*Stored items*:
***
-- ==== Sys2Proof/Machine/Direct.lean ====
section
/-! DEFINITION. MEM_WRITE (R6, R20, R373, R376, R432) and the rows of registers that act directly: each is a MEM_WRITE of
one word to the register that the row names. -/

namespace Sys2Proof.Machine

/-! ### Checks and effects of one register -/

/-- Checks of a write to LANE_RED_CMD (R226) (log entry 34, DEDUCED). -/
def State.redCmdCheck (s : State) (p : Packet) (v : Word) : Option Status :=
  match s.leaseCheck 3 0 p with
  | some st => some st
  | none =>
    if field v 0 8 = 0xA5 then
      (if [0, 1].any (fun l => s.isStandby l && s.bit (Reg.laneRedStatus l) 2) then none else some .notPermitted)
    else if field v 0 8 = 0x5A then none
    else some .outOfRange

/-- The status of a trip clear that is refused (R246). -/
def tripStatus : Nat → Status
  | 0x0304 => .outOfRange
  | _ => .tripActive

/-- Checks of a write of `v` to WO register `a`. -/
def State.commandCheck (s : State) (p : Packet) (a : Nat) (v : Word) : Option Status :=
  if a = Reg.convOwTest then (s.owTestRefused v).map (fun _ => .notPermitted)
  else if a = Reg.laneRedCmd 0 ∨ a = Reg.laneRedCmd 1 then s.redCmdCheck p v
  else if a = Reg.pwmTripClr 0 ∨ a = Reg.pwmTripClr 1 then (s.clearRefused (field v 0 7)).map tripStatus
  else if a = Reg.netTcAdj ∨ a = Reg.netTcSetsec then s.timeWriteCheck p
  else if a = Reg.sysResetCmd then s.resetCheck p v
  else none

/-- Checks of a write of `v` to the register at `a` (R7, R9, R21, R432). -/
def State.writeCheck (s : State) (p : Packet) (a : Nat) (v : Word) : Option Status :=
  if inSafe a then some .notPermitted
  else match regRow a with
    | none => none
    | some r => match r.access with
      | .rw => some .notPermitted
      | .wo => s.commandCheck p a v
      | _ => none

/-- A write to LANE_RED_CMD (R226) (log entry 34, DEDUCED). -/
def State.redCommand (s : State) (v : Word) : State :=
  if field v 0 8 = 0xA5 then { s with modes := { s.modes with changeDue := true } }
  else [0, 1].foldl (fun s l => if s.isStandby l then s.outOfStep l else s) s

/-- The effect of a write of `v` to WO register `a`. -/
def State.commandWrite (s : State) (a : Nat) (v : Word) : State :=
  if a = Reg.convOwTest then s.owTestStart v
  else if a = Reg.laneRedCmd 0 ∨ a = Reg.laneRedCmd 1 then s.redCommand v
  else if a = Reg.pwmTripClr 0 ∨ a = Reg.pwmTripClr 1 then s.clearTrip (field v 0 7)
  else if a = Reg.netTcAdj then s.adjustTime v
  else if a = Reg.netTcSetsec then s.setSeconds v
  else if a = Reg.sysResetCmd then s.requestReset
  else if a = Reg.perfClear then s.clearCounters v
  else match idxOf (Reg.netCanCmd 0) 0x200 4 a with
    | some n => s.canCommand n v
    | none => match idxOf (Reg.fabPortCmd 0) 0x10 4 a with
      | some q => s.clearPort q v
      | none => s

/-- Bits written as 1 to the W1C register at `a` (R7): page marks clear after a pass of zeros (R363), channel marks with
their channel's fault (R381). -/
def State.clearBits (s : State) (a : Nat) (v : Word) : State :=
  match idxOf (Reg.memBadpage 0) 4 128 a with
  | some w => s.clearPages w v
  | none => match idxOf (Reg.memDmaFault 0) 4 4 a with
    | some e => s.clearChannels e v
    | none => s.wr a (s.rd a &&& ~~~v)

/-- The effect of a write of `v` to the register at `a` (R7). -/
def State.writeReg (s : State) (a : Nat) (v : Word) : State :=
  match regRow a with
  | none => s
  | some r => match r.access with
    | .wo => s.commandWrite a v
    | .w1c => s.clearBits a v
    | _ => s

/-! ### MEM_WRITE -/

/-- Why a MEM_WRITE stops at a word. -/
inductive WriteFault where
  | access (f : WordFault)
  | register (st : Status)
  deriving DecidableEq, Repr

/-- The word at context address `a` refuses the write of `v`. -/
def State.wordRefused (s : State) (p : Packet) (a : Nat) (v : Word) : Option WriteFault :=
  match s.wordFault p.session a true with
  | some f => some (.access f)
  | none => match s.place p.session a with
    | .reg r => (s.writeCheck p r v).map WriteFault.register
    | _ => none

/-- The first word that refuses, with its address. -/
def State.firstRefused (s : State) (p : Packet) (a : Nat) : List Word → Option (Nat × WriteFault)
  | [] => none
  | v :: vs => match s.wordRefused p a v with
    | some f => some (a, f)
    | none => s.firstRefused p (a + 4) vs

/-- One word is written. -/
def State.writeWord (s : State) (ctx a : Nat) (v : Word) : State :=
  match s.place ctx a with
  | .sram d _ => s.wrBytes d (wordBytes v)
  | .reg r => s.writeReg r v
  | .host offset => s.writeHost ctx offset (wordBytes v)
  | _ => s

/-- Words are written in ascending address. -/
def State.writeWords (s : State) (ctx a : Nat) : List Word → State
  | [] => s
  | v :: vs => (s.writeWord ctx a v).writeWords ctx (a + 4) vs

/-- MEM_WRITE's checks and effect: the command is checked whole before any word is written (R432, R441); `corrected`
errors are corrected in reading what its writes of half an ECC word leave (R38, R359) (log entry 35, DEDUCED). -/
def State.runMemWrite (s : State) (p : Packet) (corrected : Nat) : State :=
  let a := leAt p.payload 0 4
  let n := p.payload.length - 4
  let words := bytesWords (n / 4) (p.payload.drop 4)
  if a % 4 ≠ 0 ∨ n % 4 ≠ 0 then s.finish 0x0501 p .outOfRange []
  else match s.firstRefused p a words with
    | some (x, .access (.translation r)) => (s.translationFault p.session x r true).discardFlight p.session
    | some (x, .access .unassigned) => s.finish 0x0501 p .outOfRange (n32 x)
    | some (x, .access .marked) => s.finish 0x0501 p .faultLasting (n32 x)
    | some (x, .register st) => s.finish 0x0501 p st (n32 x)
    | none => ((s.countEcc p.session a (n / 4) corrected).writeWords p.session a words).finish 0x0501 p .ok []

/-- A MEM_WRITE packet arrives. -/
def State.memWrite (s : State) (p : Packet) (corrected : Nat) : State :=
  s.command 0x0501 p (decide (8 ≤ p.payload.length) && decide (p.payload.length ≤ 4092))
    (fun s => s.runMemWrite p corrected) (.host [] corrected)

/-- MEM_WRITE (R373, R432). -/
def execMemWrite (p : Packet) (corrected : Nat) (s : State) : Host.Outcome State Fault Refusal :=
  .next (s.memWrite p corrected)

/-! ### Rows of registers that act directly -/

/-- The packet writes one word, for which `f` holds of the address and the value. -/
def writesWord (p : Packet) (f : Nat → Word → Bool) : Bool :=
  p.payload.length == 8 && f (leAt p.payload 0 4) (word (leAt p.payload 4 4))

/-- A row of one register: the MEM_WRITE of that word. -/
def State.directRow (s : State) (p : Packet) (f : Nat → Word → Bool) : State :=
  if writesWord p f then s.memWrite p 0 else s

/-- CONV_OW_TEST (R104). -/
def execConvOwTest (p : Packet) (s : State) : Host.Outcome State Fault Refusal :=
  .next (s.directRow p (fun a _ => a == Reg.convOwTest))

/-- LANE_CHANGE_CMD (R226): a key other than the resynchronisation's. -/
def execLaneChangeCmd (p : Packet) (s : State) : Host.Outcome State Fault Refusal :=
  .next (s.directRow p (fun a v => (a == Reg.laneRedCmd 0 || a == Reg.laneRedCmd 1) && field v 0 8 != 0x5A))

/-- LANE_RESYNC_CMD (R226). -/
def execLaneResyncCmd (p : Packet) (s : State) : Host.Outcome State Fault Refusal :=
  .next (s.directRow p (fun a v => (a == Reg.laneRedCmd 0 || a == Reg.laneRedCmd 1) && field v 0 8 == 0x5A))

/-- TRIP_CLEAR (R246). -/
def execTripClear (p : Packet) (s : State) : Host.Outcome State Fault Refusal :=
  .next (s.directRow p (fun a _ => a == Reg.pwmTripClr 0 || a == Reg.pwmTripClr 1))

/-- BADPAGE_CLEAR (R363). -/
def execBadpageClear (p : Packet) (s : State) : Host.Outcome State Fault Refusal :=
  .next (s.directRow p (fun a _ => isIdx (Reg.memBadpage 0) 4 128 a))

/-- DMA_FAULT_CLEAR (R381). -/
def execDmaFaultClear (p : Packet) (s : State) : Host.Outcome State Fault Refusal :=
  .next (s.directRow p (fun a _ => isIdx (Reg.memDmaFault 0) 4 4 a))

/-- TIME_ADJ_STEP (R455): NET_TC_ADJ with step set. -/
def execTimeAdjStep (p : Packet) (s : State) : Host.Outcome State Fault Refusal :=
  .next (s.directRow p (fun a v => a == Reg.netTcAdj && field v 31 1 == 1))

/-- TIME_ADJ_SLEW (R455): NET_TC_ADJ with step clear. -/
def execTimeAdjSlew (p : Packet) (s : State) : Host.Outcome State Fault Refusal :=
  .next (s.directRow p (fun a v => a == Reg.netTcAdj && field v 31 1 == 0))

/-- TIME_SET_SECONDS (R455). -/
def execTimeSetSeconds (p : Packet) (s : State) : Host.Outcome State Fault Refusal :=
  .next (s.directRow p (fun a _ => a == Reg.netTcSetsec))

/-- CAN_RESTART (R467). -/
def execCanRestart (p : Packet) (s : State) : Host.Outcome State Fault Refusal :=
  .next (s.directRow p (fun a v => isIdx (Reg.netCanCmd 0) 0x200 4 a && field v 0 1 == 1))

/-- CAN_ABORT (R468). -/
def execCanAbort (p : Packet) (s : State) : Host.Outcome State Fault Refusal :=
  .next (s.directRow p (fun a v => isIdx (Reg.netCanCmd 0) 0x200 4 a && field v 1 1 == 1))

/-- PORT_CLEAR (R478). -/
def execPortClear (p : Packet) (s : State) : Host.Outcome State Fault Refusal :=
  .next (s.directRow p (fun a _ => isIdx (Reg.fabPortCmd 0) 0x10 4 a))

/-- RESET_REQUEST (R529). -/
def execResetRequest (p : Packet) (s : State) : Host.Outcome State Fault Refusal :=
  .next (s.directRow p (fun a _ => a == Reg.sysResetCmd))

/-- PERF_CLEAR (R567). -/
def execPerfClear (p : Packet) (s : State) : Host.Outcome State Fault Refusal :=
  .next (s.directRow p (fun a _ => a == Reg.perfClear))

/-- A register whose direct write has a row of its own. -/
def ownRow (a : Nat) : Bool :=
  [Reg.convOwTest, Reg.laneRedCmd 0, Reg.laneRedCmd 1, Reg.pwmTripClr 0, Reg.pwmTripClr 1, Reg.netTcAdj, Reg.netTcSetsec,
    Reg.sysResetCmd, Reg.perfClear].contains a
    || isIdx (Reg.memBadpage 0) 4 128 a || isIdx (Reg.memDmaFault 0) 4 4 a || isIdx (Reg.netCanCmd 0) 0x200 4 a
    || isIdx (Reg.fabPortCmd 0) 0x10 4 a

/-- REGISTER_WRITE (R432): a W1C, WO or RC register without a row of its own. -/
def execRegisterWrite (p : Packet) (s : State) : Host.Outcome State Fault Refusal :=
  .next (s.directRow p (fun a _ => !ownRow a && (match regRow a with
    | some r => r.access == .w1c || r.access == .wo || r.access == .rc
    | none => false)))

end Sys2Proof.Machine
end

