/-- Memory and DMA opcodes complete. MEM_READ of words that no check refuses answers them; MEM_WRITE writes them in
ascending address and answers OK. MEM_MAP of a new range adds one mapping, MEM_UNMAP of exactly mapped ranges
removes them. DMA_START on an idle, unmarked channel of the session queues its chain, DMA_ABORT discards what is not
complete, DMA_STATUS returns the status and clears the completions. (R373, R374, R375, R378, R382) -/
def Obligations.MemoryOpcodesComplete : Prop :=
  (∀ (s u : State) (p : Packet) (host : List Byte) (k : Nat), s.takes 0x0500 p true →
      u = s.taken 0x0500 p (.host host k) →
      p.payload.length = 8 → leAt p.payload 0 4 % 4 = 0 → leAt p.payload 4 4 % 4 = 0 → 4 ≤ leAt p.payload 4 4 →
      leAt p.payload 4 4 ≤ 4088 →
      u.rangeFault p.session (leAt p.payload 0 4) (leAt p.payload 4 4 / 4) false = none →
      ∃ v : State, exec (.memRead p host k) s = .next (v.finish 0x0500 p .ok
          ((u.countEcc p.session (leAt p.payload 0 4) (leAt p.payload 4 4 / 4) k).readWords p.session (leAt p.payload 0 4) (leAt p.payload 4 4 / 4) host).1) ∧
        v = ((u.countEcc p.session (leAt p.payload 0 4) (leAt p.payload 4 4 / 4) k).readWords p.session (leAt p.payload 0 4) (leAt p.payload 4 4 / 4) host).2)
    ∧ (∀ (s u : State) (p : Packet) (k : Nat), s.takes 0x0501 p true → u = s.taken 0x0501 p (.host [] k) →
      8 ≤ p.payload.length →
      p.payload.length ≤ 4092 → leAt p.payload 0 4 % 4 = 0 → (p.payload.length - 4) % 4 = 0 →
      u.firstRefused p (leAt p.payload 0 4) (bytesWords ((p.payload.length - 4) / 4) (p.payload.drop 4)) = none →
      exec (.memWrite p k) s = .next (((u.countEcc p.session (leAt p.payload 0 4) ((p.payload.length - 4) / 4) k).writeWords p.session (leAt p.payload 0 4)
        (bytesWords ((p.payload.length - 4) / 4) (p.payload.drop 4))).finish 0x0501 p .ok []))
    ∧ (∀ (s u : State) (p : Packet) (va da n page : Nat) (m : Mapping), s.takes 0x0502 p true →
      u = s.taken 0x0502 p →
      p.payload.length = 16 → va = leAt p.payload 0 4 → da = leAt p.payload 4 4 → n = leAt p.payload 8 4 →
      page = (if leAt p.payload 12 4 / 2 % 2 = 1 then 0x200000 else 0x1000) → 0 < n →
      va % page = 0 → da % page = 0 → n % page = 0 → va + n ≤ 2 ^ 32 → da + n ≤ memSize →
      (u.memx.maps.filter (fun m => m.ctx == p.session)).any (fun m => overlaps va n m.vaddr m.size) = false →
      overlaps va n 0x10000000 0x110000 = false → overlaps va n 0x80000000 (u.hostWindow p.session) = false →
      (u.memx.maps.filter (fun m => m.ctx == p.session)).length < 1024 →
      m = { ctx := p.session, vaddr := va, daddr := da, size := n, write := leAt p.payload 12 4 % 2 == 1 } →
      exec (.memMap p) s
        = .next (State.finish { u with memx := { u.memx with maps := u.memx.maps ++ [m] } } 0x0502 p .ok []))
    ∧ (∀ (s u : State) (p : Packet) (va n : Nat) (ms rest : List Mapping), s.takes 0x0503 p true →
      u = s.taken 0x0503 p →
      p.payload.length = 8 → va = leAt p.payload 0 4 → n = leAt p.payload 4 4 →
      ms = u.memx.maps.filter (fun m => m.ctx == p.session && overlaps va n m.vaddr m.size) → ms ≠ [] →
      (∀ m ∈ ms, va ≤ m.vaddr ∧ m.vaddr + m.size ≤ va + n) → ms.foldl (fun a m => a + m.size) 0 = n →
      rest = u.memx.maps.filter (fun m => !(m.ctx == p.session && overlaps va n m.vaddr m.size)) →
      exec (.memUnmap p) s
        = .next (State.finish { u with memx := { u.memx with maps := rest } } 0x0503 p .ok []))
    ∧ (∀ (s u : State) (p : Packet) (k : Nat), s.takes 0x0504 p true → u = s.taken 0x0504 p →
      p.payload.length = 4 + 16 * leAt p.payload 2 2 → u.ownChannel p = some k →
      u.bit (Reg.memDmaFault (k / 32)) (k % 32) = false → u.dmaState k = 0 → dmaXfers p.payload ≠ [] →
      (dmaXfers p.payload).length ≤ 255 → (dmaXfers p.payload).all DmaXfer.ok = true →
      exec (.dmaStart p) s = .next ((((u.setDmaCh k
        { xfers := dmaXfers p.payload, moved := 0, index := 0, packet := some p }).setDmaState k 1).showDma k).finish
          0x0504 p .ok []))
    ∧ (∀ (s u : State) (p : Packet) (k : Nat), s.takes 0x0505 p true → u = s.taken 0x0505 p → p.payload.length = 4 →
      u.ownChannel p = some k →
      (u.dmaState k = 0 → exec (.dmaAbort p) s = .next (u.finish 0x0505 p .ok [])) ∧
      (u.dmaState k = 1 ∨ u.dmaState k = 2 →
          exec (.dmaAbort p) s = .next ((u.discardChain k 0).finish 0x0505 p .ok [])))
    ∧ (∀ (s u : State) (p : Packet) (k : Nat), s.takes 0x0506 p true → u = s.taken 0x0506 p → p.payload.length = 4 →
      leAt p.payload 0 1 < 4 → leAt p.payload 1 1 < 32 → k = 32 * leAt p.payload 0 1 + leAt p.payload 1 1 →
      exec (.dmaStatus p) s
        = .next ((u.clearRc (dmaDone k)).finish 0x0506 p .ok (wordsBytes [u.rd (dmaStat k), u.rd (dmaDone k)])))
***
*Task instructions*: Among the entries, copy every line containing the word "isIdx".

*Response area*:
  .next (s.directRow p (fun a _ => isIdx (Reg.memBadpage 0) 4 128 a))
  .next (s.directRow p (fun a _ => isIdx (Reg.memDmaFault 0) 4 4 a))
  .next (s.directRow p (fun a v => isIdx (Reg.netCanCmd 0) 0x200 4 a && field v 0 1 == 1))
  .next (s.directRow p (fun a v => isIdx (Reg.netCanCmd 0) 0x200 4 a && field v 1 1 == 1))
  .next (s.directRow p (fun a _ => isIdx (Reg.fabPortCmd 0) 0x10 4 a))
    || isIdx (Reg.memBadpage 0) 4 128 a || isIdx (Reg.memDmaFault 0) 4 4 a || isIdx (Reg.netCanCmd 0) 0x200 4 a
    || isIdx (Reg.fabPortCmd 0) 0x10 4 a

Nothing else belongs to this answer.